The output should be every line below that includes the word "inFrame".

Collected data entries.
[Start of section]

-- ==== Sys2Proof/Machine/Deframer.lean ====
section
/-! DEFINITION. The deframer: `RXCHUNK`, `RXB`, `RXEOF` and the phases `RX_LEN`, `RX_TYPE`, `RX_DATA`, `RX_CRC`
(43_deframer.md). -/

namespace Sys2Proof.Machine

/-- `RXCHUNK`, R160: seed, empty the buffer, clear `RXLEN` and `RXCRC`, then phase `RX_LEN`. -/
def execRxchunk (s : State) : Result :=
  accept .idleOnly (fun s => .next (s.seedCrc.emptyBuffer.clearRx.goto .rxLen 0#32)) s

/-- `RXB` in phase `RX_LEN`, R163. -/
def rxbLen (b : Byte) (s : State) : Result :=
  let u := s.shiftLen b
  if s.idx < 3#32 then .next (u.goto .rxLen (s.idx + 1#32))
  else if u.dataMax < u.rxlen then .next (u.raise .overflow)
  else .next (u.goto .rxType 0#32)

/-- `RXB` in phase `RX_TYPE`, R165: any byte value is stored. -/
def rxbType (b : Byte) (s : State) : Result :=
  withTypeIndex s fun i =>
    let u := (s.loadType i b).foldByte b
    if s.idx < 3#32 then .next (u.goto .rxType (s.idx + 1#32))
    else if u.rxlen = 0#32 then .next (u.goto .rxCrc 0#32)
    else .next (u.goto .rxData 0#32)

/-- `RXB` in phase `RX_DATA`, R166. -/
def rxbData (b : Byte) (s : State) : Result :=
  withAppended s b fun u =>
    let v := u.foldByte b
    if v.len = v.rxlen then .next (v.goto .rxCrc 0#32) else .next (v.goto .rxData (s.idx + 1#32))

/-- `RXB` in phase `RX_CRC`, R167: on the fourth byte the received crc is compared with the recomputed one. -/
def rxbCrc (b : Byte) (s : State) : Result :=
  let u := s.shiftCrc b
  if s.idx < 3#32 then .next (u.goto .rxCrc (s.idx + 1#32))
  else if u.rxcrc ≠ crcFinal u.c then .next (u.raise .crcMismatch)
  else .next (u.goto .idle 0#32)

/-- `RXB imm8`, R161, by phase. In an autonomous phase the command is held and this rule does not run. -/
def execRxb (imm : Byte) (s : State) : Result :=
  accept .anyPhase (fun s =>
    match s.phase with
    | .idle => .next (s.raise .badSequence)
    | .rxSig => rxbSig imm s
    | .rxLen => rxbLen imm s
    | .rxType => rxbType imm s
    | .rxData => rxbData imm s
    | .rxCrc => rxbCrc imm s
    | .txSig | .txLen | .txType | .txData | .txCrc | .ccType | .ccData => .next s) s

/-- `RXEOF`, R168, by phase; `InvalidSignature` inside the signature (44_file_stream.md R185). In an autonomous phase the
command is held and this rule does not run. -/
def execRxeof (s : State) : Result :=
  accept .anyPhase (fun s =>
    match s.phase with
    | .idle => .next s
    | .rxSig => .next (s.raise .invalidSignature)
    | .rxLen | .rxType | .rxData | .rxCrc => .next (s.raise .unexpectedEof)
    | .txSig | .txLen | .txType | .txData | .txCrc | .ccType | .ccData => .next s) s

end Sys2Proof.Machine
end

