-- ==== Sys2Proof/Certificates/Slice0/Obligations.lean ====
section
/-! DEFINITION. The statements for the provers. Each docstring names the rules of spec/ it formalises; next states are written
out field by field, so that a statement says the frame too. -/

open Sys2Proof Sys2Proof.Machine

/-! ### Encoding -/

/-- Every command at every operand survives encoding and decoding (30_encoding.md R72, R77). -/
def Obligations.DecodeOfEncodeIsTheCommand : Prop :=
  ∀ i : Instr, i.wellFormed = true → decode (encode i) = .command i

/-- A word that decodes to a command is that command's word: no bit of a command word is ignored (R72, R77). -/
def Obligations.EncodeOfDecodeIsTheWord : Prop :=
  ∀ (w : CmdWord) (i : Instr), decode w = .command i → encode i = w ∧ i.wellFormed = true

/-- R72: a word is a command exactly when it matches the command's row of the opcode map, which has 18 rows. -/
def Obligations.WordsAreTheCommandsOfTheirRows : Prop :=
  opcodeTable.length = 18 ∧
  ∀ (w : CmdWord) (row : Row), row ∈ opcodeTable →
    (w &&& row.mask = row.matchWord ↔ ∃ i : Instr, decode w = .command i ∧ i.mnemonic = row.mnemonic)

/-- R73: the reserved words are exactly those that match no row; and no word matches two rows. -/
def Obligations.ReservedWordsMatchNoRow : Prop :=
  (∀ w : CmdWord, (∃ why, decode w = .reserved why) ↔ ∀ row ∈ opcodeTable, w &&& row.mask ≠ row.matchWord) ∧
  opcodeTable.Pairwise (fun a b => ∀ w : CmdWord, ¬ (w &&& a.mask = a.matchWord ∧ w &&& b.mask = b.matchWord))

/-- Words written out from the encoding tables (R72; 95_test_vectors.md section 2.6) decode to the commands they stand for,
one of each family, and three words that are reserved do not. -/
def Obligations.WrittenOutWordsDecode : Prop :=
  decode 0x0000#16 = .command .nop ∧ decode 0x0200#16 = .command .srst ∧
  decode 0x1131#16 = .command (.cupd 0x31#8) ∧ decode 0x23A5#16 = .command (.ldt3 0xA5#8) ∧
  decode 0x29FF#16 = .command (.dpush 0xFF#8) ∧ decode 0x3100#16 = .command .emit ∧
  decode 0x3000#16 = .command .sig ∧ decode 0x4289#16 = .command (.rxb 0x89#8) ∧
  decode 0x4300#16 = .command .rxeof ∧
  decode 0x3101#16 = .reserved (.operandNotZero 0x31#8 0x01#8) ∧
  decode 0x5000#16 = .reserved (.unknownOpcode 0x50#8) ∧
  decode 0xFFFF#16 = .reserved (.unknownOpcode 0xFF#8)

/-- R91: an assembled program is the words of its lines' expansions, each of which decodes back to the command it came
from. -/
def Obligations.AssembledWordsDecodeBack : Prop :=
  ∀ (ls : List Source) (ws : List CmdWord), assemble ls = some ws →
    (∀ l ∈ ls, l.wellFormed = true) ∧
    ∃ parts : List (List Instr), ls.mapM Source.expand = some parts ∧ ws.map decode = parts.flatten.map .command

/-! ### The step -/

/-- A step runs the decoded command: with reset released, a phase that accepts commands and a word on the port that decodes
to `i`, the step is `exec i` with the word taken off the port (00_scope.md R13, R15; 30_encoding.md R78). -/
def Obligations.StepRunsTheDecodedCommand : Prop :=
  ∀ (s : State) (w : CmdWord) (ws : List CmdWord) (i : Instr),
    s.resetReleased = true → s.phase.autonomous = false → s.words = w :: ws → decode w = .command i →
    i.wellFormed = true →
    step s = exec i { s with words := ws, rst := s.rst.tail }

/-- R74, R260: a reserved word is accepted like any other; with no error latched it raises `IllegalCommand`, in `IDLE` and in
every waiting phase; with an error latched it is dropped; in an autonomous phase it stays on the port. -/
def Obligations.ReservedWordRaisesIllegalCommand : Prop :=
  ∀ (s : State) (w : CmdWord) (ws : List CmdWord) (why : ReservedWord),
    s.resetReleased = true → s.words = w :: ws → decode w = .reserved why →
    (s.phase.autonomous = false → s.err = .none →
      step s = .next { s with
        err := .illegalCommand, phase := .idle, idx := 0#32, words := ws, rst := s.rst.tail }) ∧
    (s.phase.autonomous = false → s.err ≠ .none → step s = .next { s with words := ws, rst := s.rst.tail }) ∧
    (s.phase.autonomous = true → ∀ u : State, step s = .next u → u.words = w :: ws)

/-- In an autonomous phase the step is the sequencer's, and every word stays on the port (00_scope.md R15, 10_state.md R29). -/
def Obligations.AutonomousPhaseHoldsTheCommand : Prop :=
  ∀ s : State, s.resetReleased = true → s.phase.autonomous = true →
    step s = seqStep { s with rst := s.rst.tail } ∧
    ∀ u : State, step s = .next u → u.words = s.words ∧ u.rst = s.rst.tail

/-- With no word on the port and no autonomous phase CRCF has no enabled step (00_scope.md R16, 60_exceptions.md R275); the
model's choice is that its step then leaves the state (log entry 3). -/
def Obligations.MachineWaitsForTheHost : Prop :=
  ∀ s : State, s.resetReleased = true → s.phase.autonomous = false → s.words = [] →
    step s = .next { s with rst := s.rst.tail }
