theorem witness_RxeofByPhase :
    hi.Ready ∧ (pos .rxSig 0#32).phase = .rxSig ∧ (pos .rxSig 0#32).err = .none ∧
    (∀ p ∈ [Phase.rxLen, .rxType, .rxData, .rxCrc],
      (pos p 0#32).phase ∈ [Phase.rxLen, .rxType, .rxData, .rxCrc] ∧ (pos p 0#32).err = .none) := by decide

/-- Each field at its last byte and the one before it. -/
theorem witness_TransmitStepsMoveOneByte :
    (pos .txLen 3#32).phase = .txLen ∧ (be32 hi.len)[(3#32 : Word).toNat]? = some 2#8 ∧
    (be32 hi.len)[(2#32 : Word).toNat]? = some 0#8 ∧
    (pos .txType 3#32).phase = .txType ∧ hi.t.bytes[(3#32 : Word).toNat]? = some 0x74#8 ∧
    (pos .txData 1#32).phase = .txData ∧ (pos .txData 1#32).readBuffer 1#32 = some 0x69#8 ∧
    (pos .txData 0#32).readBuffer 0#32 = some 0x68#8 ∧
    (pos .txCrc 3#32).phase = .txCrc ∧ (be32 (hi.c ^^^ 0xFFFFFFFF#32))[(3#32 : Word).toNat]? = some 0#8 := by decide +kernel

theorem witness_CrcStepsFoldOneByte :
    (pos .ccType 3#32).phase = .ccType ∧ hi.t.bytes[(3#32 : Word).toNat]? = some 0x74#8 ∧
    hi.t.bytes[(2#32 : Word).toNat]? = some 0x58#8 ∧
    (pos .ccData 1#32).phase = .ccData ∧ (pos .ccData 1#32).readBuffer 1#32 = some 0x69#8 ∧
    (pos .ccData 0#32).readBuffer 0#32 = some 0x68#8 := by decide

/-- With a payload, and with none (the state after reset). -/
theorem witness_AutonomousPhasesEndOnTime :
    (hi.Inv ∧ hi.Ready ∧ hi.rst = [] ∧ exec .sig hi = .next (pos .txSig 0#32) ∧
      exec .emit hi = .next (pos .txLen 0#32) ∧ exec .ccalc hi = .next (pos .ccType 0#32)) ∧
    ((cap 1#32).Inv ∧ (cap 1#32).Ready ∧ (cap 1#32).rst = [] ∧ (cap 1#32).len.toNat = 0) :=
  ⟨⟨hi_inv, by decide, rfl, rfl, rfl, rfl⟩, cap_inv, by decide, rfl, rfl⟩

theorem witness_EmitSendsTheFrame : hi.Inv ∧ hi.Ready ∧ hi.rst = [] := ⟨hi_inv, by decide, rfl⟩
theorem witness_CcalcComputesTheChunkCrc : (cap 1#32).Inv ∧ (cap 1#32).Ready ∧ (cap 1#32).rst = [] :=
  ⟨cap_inv, by decide, rfl⟩
theorem witness_SigSendsTheSignature : hi.Inv ∧ hi.Ready ∧ hi.rst = [] := ⟨hi_inv, by decide, rfl⟩

/-- A payload of exactly the capacity, and none. -/
theorem witness_SuccessfulParseRebuildsTheChunk :
    hi.Ready ∧ [1#8, 2#8, 3#8, 4#8].length ≤ hi.dataMax.toNat ∧ ([] : List Byte).length ≤ hi.dataMax.toNat := by decide

/-- V-DF-1's frame parsed, then `EMIT`. -/
theorem witness_ParseThenEmitReproducesTheInput :
    ∃ u v w : State, (cap 4#32).Ready ∧ (cap 4#32).rst = [] ∧ exec .rxchunk (cap 4#32) = .next u ∧
      deliver [0#8, 0#8, 0#8, 2#8, 0x74#8, 0x45#8, 0x58#8, 0x74#8, 0x68#8, 0x69#8, 0x75#8, 0x69#8, 0xE6#8, 0xDF#8] u
        = .next v ∧ v.Ready ∧ exec .emit v = .next w := by
  refine ⟨_, { hi with c := 0x8A961920#32, rxlen := 2#32, rxcrc := 0x7569E6DF#32 }, _, by decide, rfl, rfl, ?_, by decide, rfl⟩
  exact eq_of_next? _ _ (by decide +kernel)

/-- The first type byte and the last payload byte changed; the last type byte where there is no payload. -/
theorem witness_ChangedByteGivesCrcMismatch :
    hi.Ready ∧ hi.payload.length ≤ hi.dataMax.toNat ∧
    (4 ≤ 4 ∧ 4 < 8 + hi.payload.length ∧ (frame hi.t.bytes hi.payload)[4]? ≠ some 0x75#8) ∧
    (4 ≤ 9 ∧ 9 < 8 + hi.payload.length ∧ (frame hi.t.bytes hi.payload)[9]? ≠ some 0x68#8) ∧
    (4 ≤ 7 ∧ 7 < 8 + ([] : List Byte).length ∧ (frame hi.t.bytes [])[7]? ≠ some 0x54#8) := by decide +kernel

/-- A whole frame with a byte after it (parsed), a truncated one (`UnexpectedEof`), no byte at all; from `IDLE`, and
from the last step of a frame. -/
theorem witness_HostParseAgreesWithParseChunk :
    hi.Inv ∧ hi.err = .none ∧ hi.phase.waiting = false ∧
    (pos .txCrc 3#32).Inv ∧ (pos .txCrc 3#32).err = .none ∧ (pos .txCrc 3#32).phase.waiting = false ∧
    (∀ bs ∈ [[0#8, 0#8, 0#8, 0#8, 0#8, 0#8, 0#8, 0#8, 0x21#8, 0x44#8, 0xDF#8, 0x1C#8, 0xAA#8], [0#8, 0#8, 0#8, 4#8], []],
      ∀ b0 b1 b2 b3 rest, bs = b0 :: b1 :: b2 :: b3 :: rest → fromBe32 b0 b1 b2 b3 ≤ hi.dataMax) ∧
    parseChunk [0#8, 0#8, 0#8, 0#8, 0#8, 0#8, 0#8, 0#8, 0x21#8, 0x44#8, 0xDF#8, 0x1C#8, 0xAA#8]
      = .ok (⟨⟨0#8, 0#8, 0#8, 0#8⟩, []⟩, [0xAA#8]) ∧
    parseChunk [0#8, 0#8, 0#8, 4#8] = .fail (.crcf .unexpectedEof) := by
  refine ⟨hi_inv, by decide, by decide,
    ⟨by decide, by decide, (by decide : (pos .txCrc 3#32).idx < 4#32), by decide, trivial, by decide⟩, by decide, by decide, ?_,
    by decide +kernel, by decide⟩
  intro bs hbs b0 b1 b2 b3 rest h
  simp only [List.mem_cons, List.not_mem_nil, or_false] at hbs
  rcases hbs with rfl | rfl | rfl
  · simp only [List.cons.injEq] at h
    obtain ⟨rfl, rfl, rfl, rfl, rfl⟩ := h
    decide
  · simp only [List.cons.injEq] at h
    obtain ⟨rfl, rfl, rfl, rfl, rfl⟩ := h
    decide
  · cases h

/-- The whole signature and more; a difference at the first and at the last byte; a signature of no byte and of seven. -/
theorem witness_SignatureCheckVerdict :
    hi.Ready ∧ (signature ++ [1#8]).take 8 = signature ∧
    (0 < 8 ∧ 0 < [0x88#8].length ∧ [0x88#8].take 0 = signature.take 0 ∧ [0x88#8][0]? ≠ signature[0]?) ∧
    (7 < 8 ∧ 7 < (signature.take 7 ++ [0x0B#8]).length ∧ (signature.take 7 ++ [0x0B#8]).take 7 = signature.take 7 ∧
      (signature.take 7 ++ [0x0B#8])[7]? ≠ signature[7]?) ∧
    (([] : List Byte).length < 8 ∧ ([] : List Byte) = signature.take ([] : List Byte).length) ∧
    ((signature.take 7).length < 8 ∧ signature.take 7 = signature.take (signature.take 7).length) := by decide

theorem witness_FileRoundTrip :
    ∀ c ∈ ([⟨hi.t, [0x68#8, 0x69#8]⟩, ⟨hi.t, []⟩] : Png), c.data.length < 2 ^ 32 := by decide

theorem witness_ResetSatisfiesTheInvariant : (1#32 : Word) ≠ 0#32 ∧ (0xFFFFFFFF#32 : Word) ≠ 0#32 := by decide
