-- ==== Sys2Proof/Machine/Dispatch.lean ====
section
/-! DEFINITION. Dispatch.lean: one arm per operation, each one direct call of its meaning. -/

namespace Sys2Proof.Machine

def exec (i : Instr) (s : State) : Host.Outcome State Fault Refusal :=
  match i with
  | .fsIdle => Sys2Proof.Machine.execFsIdle s
  | .fsSof => Sys2Proof.Machine.execFsSof s
  | .fsSkip data => Sys2Proof.Machine.execFsSkip data s
  | .fsAppend data => Sys2Proof.Machine.execFsAppend data s
  | .fsClose data => Sys2Proof.Machine.execFsClose data s
  | .plIdle => Sys2Proof.Machine.execPlIdle s
  | .plUnpack data => Sys2Proof.Machine.execPlUnpack data s
  | .plDrain len => Sys2Proof.Machine.execPlDrain len s
  | .fsfIdle => Sys2Proof.Machine.execFsfIdle s
  | .fsfPkt pkt now => Sys2Proof.Machine.execFsfPkt pkt now s
  | .fsfPoll now => Sys2Proof.Machine.execFsfPoll now s
  | .fsfPktPoll pkt now => Sys2Proof.Machine.execFsfPktPoll pkt now s
  | .reset line => Sys2Proof.Machine.execReset line s
  | .chk span => Sys2Proof.Machine.execChk span s
  | .plPack pkt => Sys2Proof.Machine.execPlPack pkt s
  | .axMap raw => Sys2Proof.Machine.execAxMap raw s
  | .axMirror angle => Sys2Proof.Machine.execAxMirror angle s
  | .axMix axisX axisY => Sys2Proof.Machine.execAxMix axisX axisY s
  | .frame bytes => Sys2Proof.Machine.execFrame bytes s
  | .payload bytes => Sys2Proof.Machine.execPayload bytes s

end Sys2Proof.Machine
end

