-- ==== Sys2Proof/Tests/Slice0.lean ====
section
/-! SUPPORT. Tests/Slice0.lean: words written out from the encodings of 30_encoding.md, single events of the vectors of
95_test_vectors.md (T-...), and for every statement with hypotheses a state and operands that meet them together. -/

namespace Sys2Proof.Tests

open Sys2Proof.Machine

/-! ### Helpers -/

/-- Reset, but for FSYNC's state `(in_frame, fill, buf)`. -/
def fsyncAt (inFrame : Bool) (fill : BitVec 3) (buf : List Byte) : State :=
  { State.reset with fsync := ⟨inFrame, fill, buf⟩ }

/-- Reset, but for FSAFE's state `(link_state, ts_valid, last_ts, fresh, servo_angle)`. -/
def fsafeAt (l : LinkState) (tsValid : Bool) (lastTs : Time) (fresh : Bool) (angles : List Byte) : State :=
  { State.reset with fsafe := ⟨l, tsValid, lastTs, fresh, angles⟩ }

/-- The state after one event presented to a state. -/
def after (s : State) (e : Event) : State := (s.present e).successor

/-- The packet of 95_test_vectors.md T-FR-2: 1000, -1000, 1. -/
def pktA : ControlPacket := ⟨0x03E8, 0xFC18, 1⟩

/-- FSYNC with the six bytes of T-FS-3. -/
def fullA : State := fsyncAt true 6 [0xAA, 0xE8, 0x03, 0x18, 0xFC, 0x01]

/-- FSAFE of T-FSF-5: Active, last packet at 5000. -/
def activeA : State := fsafeAt .active true 5000 false [91, 89, 89, 89, 89]

/-! ### WellFormed: each check refuses an ill-formed term -/

theorem test_wf_refuses_skip_of_sentinel : (Instr.fsSkip 0xAA).wf = false := by decide

theorem test_wf_refuses_drain_of_five : (Instr.plDrain 5).wf = false := by decide

theorem test_wf_refuses_short_span : (Instr.chk [1, 2, 3, 4]).wf = false := by decide

theorem test_wf_refuses_frame_without_sentinel : (Instr.frame 0x0001FC1803E8AB).wf = false := by decide

theorem test_wf_accepts_others :
    ([Instr.fsSkip 0x55, .plDrain 6, .chk [1, 2, 3, 4, 5], .frame 0x0001FC1803E8AA].all Instr.wf) = true := by decide

/-! ### Decode: words written out from the spec's encodings -/

/-- R76: `rx_valid` (bit 8) 0. -/
theorem test_decode_fsIdle : decodeRxw true 3 0b010101010#9 = .fsIdle := by decide

/-- R76: `rx_valid` 1, byte 0xAA, scanning. -/
theorem test_decode_fsSof : decodeRxw false 0 0b110101010#9 = .fsSof := by decide

/-- R76: `rx_valid` 1, byte 0x55, scanning (T-FS-1). -/
theorem test_decode_fsSkip : decodeRxw false 0 0b101010101#9 = .fsSkip 0x55 := by decide

/-- R76, R79: the sentinel in a frame, at `fill` 5 (the boundary) and 3 (T-FS-6). -/
theorem test_decode_fsAppend :
    decodeRxw true 5 0b110101010#9 = .fsAppend 0xAA ∧ decodeRxw true 3 0b110101010#9 = .fsAppend 0xAA := by decide

/-- R76: `fill` 6 (T-FS-7). -/
theorem test_decode_fsClose : decodeRxw true 6 0b110100111#9 = .fsClose 0xA7 := by decide

/-- R77: `pl_valid` (bit 48) 0. -/
theorem test_decode_plIdle : decodePlw 0x0050203040506#49 = .plIdle := by decide

/-- R77: T-PL-5. -/
theorem test_decode_plUnpack : decodePlw 0x10501FC1803E8#49 = .plUnpack 0x01FC1803E8 := by decide

/-- R77: T-PL-7, T-PL-9. -/
theorem test_decode_plDrain :
    decodePlw 0x10601FC1803E8#49 = .plDrain 6 ∧ decodePlw 0x1000000000000#49 = .plDrain 0 := by decide

/-- R78: T-FSF-4. -/
theorem test_decode_fsfIdle : decodeCtlw 0x0000000000000001518#74 = .fsfIdle := by decide

/-- R78: T-FSF-2. -/
theorem test_decode_fsfPkt : decodeCtlw 0x103E8FC180100001388#74 = .fsfPkt pktA 5000 := by decide

/-- R78: T-FSF-7. -/
theorem test_decode_fsfPoll : decodeCtlw 0x20000000000000016A9#74 = .fsfPoll 5801 := by decide

/-- R78: T-FSF-12. -/
theorem test_decode_fsfPktPoll : decodeCtlw 0x300007FFF0000002328#74 = .fsfPktPoll ⟨0, 0x7FFF, 0⟩ 9000 := by decide

/-- R82: `rst` 1, alone and over an RXW word. -/
theorem test_decode_reset :
    decodeBytes (.rst .fsafe) DecodeCtx.afterReset [0x01] = .ok (.reset .fsafe) ∧
    decodeEvent DecodeCtx.afterReset (.rx true 0x1AA#9 .idle) = .reset .fsync := by decide

/-- R81: byte `i` of the span in bits `[8i+7:8i]` (T-CHK-3). -/
theorem test_decode_chk :
    decodeEvent DecodeCtx.afterReset (.chk5 0x01FC1803E8#40) = .chk [0xE8, 0x03, 0x18, 0xFC, 0x01] := by decide

/-- R81: T-PL-1. -/
theorem test_decode_plPack : decodeEvent DecodeCtx.afterReset (.cp 0x03E8FC1801#40) = .plPack pktA := by decide

/-- R81. -/
theorem test_decode_axMap : decodeEvent DecodeCtx.afterReset (.ax 0x8000#16) = .axMap 0x8000 := by decide

/-- R81. -/
theorem test_decode_axMirror : decodeEvent DecodeCtx.afterReset (.ang 0x5B#8) = .axMirror 91 := by decide

/-- R81: axisX in the high half. -/
theorem test_decode_axMix :
    decodeEvent DecodeCtx.afterReset (.xy 0x03E8FC18#32) = .axMix 0x03E8 0xFC18 := by decide

/-- R70: T-FR-2 as bytes, and rejected without its sentinel. -/
theorem test_decode_frame :
    decodeBytes .frame56 DecodeCtx.afterReset [0xAA, 0xE8, 0x03, 0x18, 0xFC, 0x01, 0x00] =
      .ok (.frame 0x0001FC1803E8AA) ∧
    decodeBytes .frame56 DecodeCtx.afterReset [0xAB, 0xE8, 0x03, 0x18, 0xFC, 0x01, 0x00] =
      .error .noSentinel := by decide

/-- R72. -/
theorem test_decode_payload :
    decodeBytes .payload40 DecodeCtx.afterReset [0xE8, 0x03, 0x18, 0xFC, 0x01] =
      .ok (.payload 0x01FC1803E8) := by decide

/-- R78, R9: CTLW of T-FSF-2, byte by byte. -/
theorem test_decode_bytes_ctlw :
    decodeBytes .ctlw DecodeCtx.afterReset [0x88, 0x13, 0x00, 0x00, 0x01, 0x18, 0xFC, 0xE8, 0x03, 0x01] =
      .ok (.fsfPkt pktA 5000) := by decide

/-- Bytes that are no word of the port are rejected by name. -/
theorem test_decode_bytes_rejects :
    decodeBytes .rxw DecodeCtx.afterReset [0xAA] = .error .byteCount ∧
    decodeBytes .rxw DecodeCtx.afterReset [0xAA, 0x02] = .error .bitsAboveWidth ∧
    decodeBytes (.rst .both) DecodeCtx.afterReset [0x00] = .error .rstLow := by decide

/-- The encoder against T-PL-5's word, least significant byte first. -/
theorem test_encode_plUnpack : encode (.plUnpack 0x01FC1803E8) = [0xE8, 0x03, 0x18, 0xFC, 0x01, 0x05, 0x01] := by
  decide

/-- R73's worked example. -/
theorem test_payload_encode : payloadBytes ⟨0xFFFF, 0x0001, 0⟩ = [0xFF, 0xFF, 0x01, 0x00, 0x00] := by decide

/-- R74's worked example (T-FR-2). -/
theorem test_frame_encode : frameEncode pktA = [0xAA, 0xE8, 0x03, 0x18, 0xFC, 0x01, 0x00] := by decide

/-! ### The host's table words -/

theorem test_table_words :
    decodeTableWord 16 0x1AA = some .fsSof ∧ decodeTableWord 56 0x10501FC1803E8 = some (.plUnpack 0x01FC1803E8) ∧
    decodeTableWord 80 0x103E8FC180100001388 = some (.fsfPkt pktA 5000) ∧
    decodeTableWord 8 1 = some (.reset .both) ∧ decodeTableWord 24 0 = none := by decide

theorem test_fetch_word : ((State.reset.withFetchWord 16 0x1AA).successor).fsync = ⟨true, 1, [0xAA]⟩ := by decide

/-! ### One event -/

/-- T-FS-5. -/
theorem test_fsIdle : (after (fsyncAt true 3 [0xAA, 0x2C, 0x01]) (.rx false 0x0FF .idle)).fsync =
    ⟨true, 3, [0xAA, 0x2C, 0x01]⟩ := by decide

[End of section]

PROBLEM SOLUTION.
def fsyncAt (inFrame : Bool) (fill : BitVec 3) (buf : List Byte) : State :=
  { State.reset with fsync := ⟨inFrame, fill, buf⟩ }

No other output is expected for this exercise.